→ What you will do:
Take from the data every line in which the word "always" is found.

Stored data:

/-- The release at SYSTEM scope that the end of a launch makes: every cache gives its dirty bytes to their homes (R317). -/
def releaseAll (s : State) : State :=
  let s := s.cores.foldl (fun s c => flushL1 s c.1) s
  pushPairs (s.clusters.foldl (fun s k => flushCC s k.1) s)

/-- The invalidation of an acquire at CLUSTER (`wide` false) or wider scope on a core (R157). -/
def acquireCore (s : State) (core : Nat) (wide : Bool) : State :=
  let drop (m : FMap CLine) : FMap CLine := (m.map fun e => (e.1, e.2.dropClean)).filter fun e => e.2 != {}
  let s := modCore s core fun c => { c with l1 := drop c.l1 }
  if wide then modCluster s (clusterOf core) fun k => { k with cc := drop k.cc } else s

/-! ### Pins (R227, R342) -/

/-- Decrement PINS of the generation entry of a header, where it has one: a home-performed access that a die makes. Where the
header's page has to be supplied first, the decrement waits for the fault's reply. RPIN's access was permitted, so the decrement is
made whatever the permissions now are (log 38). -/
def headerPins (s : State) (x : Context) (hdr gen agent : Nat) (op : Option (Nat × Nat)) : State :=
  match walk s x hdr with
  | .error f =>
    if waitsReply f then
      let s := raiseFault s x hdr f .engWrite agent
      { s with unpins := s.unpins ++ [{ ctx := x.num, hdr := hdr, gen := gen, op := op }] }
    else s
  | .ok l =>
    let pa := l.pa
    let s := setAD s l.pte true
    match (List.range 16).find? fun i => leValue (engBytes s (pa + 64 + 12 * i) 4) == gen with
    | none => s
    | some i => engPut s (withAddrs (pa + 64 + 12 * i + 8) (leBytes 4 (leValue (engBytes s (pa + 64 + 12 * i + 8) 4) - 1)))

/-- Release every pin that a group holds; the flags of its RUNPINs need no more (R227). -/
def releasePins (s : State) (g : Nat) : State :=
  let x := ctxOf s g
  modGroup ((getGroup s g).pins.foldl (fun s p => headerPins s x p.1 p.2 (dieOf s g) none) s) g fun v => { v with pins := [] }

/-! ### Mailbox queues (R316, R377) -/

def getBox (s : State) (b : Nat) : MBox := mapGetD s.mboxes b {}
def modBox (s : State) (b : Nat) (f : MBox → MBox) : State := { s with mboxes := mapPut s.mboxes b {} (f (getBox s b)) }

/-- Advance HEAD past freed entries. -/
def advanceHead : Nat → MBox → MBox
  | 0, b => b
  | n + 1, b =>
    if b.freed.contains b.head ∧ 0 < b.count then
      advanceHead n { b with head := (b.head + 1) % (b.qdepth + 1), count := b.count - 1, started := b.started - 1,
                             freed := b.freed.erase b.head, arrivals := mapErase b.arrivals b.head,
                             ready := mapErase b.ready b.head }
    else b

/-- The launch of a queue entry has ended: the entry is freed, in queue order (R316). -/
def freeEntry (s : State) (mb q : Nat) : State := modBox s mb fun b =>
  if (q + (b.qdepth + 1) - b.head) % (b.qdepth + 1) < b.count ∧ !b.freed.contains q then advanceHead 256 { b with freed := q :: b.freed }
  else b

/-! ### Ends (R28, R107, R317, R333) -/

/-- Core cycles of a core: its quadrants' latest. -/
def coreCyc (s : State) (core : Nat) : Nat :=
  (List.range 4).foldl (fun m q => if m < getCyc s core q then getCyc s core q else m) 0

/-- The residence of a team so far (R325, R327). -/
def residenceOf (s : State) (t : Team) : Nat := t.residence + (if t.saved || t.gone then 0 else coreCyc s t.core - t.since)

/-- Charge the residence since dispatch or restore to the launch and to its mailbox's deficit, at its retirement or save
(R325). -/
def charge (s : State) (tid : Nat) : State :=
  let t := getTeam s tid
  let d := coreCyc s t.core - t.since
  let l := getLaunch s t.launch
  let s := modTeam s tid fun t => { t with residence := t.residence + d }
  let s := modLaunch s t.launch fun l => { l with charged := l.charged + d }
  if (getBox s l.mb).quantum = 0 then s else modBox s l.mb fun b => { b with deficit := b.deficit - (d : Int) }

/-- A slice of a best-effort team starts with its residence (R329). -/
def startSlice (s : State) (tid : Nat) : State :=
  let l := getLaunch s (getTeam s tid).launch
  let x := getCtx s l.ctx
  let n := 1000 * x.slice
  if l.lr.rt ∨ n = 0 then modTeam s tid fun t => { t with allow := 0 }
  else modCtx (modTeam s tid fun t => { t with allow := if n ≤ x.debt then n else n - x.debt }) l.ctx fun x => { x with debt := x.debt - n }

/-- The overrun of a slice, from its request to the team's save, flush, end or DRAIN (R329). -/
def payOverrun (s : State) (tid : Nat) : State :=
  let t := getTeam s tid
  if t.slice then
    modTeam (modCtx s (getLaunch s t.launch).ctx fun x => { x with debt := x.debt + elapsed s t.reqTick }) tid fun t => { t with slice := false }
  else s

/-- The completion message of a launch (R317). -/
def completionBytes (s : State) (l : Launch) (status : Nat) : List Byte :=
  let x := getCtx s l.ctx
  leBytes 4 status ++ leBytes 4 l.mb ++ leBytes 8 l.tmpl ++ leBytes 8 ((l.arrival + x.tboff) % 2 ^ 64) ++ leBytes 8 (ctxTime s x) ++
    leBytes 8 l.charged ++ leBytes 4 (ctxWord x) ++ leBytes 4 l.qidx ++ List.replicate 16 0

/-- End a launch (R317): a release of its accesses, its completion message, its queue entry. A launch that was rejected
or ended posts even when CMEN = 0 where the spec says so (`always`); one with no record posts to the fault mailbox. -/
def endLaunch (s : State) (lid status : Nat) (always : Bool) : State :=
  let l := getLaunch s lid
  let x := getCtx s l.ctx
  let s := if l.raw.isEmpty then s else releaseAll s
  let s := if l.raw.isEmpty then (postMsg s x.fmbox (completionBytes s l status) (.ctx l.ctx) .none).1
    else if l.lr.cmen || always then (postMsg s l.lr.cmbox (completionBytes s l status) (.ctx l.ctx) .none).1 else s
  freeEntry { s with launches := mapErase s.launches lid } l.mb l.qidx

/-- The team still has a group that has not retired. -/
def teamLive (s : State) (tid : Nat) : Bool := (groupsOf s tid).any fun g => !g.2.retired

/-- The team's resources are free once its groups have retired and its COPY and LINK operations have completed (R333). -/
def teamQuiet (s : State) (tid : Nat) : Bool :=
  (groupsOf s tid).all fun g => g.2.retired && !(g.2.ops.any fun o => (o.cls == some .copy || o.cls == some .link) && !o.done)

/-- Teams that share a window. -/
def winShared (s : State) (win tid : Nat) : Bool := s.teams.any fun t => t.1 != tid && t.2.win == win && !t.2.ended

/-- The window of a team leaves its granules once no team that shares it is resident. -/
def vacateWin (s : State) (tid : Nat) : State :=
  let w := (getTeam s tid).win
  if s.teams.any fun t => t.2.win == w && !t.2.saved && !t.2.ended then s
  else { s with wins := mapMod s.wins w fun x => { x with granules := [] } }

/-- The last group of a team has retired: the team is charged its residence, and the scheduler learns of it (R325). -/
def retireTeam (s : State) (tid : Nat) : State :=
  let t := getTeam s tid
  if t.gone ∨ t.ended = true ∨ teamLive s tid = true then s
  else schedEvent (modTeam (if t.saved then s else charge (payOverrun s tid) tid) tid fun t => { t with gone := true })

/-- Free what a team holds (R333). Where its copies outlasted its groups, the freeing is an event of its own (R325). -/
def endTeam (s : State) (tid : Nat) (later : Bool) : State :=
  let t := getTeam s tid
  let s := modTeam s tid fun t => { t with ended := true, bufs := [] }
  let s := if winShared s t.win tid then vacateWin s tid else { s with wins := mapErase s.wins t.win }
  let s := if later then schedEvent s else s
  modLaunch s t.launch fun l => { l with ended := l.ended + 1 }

→ Worked solution:
or ended posts even when CMEN = 0 where the spec says so (`always`); one with no record posts to the fault mailbox. -/
def endLaunch (s : State) (lid status : Nat) (always : Bool) : State :=
    else if l.lr.cmen || always then (postMsg s l.lr.cmbox (completionBytes s l status) (.ctx l.ctx) .none).1 else s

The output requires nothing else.